--- Material provided Enclosed Below ---

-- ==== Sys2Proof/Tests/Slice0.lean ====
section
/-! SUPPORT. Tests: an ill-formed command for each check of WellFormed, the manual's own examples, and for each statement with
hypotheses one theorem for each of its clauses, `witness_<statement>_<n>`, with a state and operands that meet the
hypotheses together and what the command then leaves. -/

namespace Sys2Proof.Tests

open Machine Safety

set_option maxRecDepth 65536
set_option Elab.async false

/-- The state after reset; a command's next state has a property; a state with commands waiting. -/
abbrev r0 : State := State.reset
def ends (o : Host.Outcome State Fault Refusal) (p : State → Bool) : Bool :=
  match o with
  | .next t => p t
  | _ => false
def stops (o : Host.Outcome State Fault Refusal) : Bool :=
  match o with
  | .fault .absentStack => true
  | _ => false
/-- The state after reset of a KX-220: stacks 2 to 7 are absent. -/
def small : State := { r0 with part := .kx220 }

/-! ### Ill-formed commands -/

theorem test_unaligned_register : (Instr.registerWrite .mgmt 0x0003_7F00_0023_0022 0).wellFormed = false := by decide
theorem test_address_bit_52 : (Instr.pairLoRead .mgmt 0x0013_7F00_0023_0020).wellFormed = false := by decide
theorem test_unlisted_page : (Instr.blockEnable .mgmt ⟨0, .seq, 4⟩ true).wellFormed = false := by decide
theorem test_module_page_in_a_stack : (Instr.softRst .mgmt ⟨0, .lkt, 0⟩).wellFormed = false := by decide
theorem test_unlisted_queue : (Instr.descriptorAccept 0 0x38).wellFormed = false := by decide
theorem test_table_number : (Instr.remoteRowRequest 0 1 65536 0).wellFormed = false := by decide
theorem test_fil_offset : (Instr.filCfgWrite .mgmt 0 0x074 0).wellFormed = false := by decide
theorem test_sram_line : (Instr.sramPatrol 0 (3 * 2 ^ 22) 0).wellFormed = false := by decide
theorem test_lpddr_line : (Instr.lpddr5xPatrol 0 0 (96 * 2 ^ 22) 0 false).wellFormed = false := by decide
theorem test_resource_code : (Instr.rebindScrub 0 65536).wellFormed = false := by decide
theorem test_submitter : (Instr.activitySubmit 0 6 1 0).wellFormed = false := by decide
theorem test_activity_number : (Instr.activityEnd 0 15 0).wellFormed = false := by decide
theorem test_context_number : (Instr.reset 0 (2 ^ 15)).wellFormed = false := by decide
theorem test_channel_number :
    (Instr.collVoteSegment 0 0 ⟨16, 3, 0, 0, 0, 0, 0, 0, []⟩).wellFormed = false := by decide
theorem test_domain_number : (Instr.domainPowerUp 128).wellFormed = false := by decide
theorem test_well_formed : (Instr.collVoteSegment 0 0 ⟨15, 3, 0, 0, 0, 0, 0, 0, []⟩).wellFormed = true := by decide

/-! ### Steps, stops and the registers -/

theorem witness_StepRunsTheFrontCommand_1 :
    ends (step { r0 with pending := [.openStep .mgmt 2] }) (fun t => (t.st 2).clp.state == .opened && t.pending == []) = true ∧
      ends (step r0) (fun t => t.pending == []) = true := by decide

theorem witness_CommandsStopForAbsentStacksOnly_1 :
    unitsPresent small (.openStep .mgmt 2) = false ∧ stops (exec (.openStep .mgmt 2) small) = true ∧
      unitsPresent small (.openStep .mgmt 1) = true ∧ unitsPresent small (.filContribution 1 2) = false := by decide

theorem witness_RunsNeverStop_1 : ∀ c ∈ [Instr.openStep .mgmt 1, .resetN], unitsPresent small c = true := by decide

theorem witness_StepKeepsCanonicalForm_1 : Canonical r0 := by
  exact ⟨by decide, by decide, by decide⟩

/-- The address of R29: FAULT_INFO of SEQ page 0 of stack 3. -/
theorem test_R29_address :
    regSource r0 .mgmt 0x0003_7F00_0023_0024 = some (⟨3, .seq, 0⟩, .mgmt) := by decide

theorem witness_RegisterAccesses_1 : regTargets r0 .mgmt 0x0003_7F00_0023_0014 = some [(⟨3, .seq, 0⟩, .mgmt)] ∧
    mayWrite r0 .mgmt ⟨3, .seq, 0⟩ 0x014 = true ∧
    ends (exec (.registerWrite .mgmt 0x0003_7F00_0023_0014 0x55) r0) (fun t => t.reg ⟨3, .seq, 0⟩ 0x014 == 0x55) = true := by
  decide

--- End of Enclosed Material provided ---

Line by line, check the data above for the word "Host" and state how many lines contain it. Give only the number.

2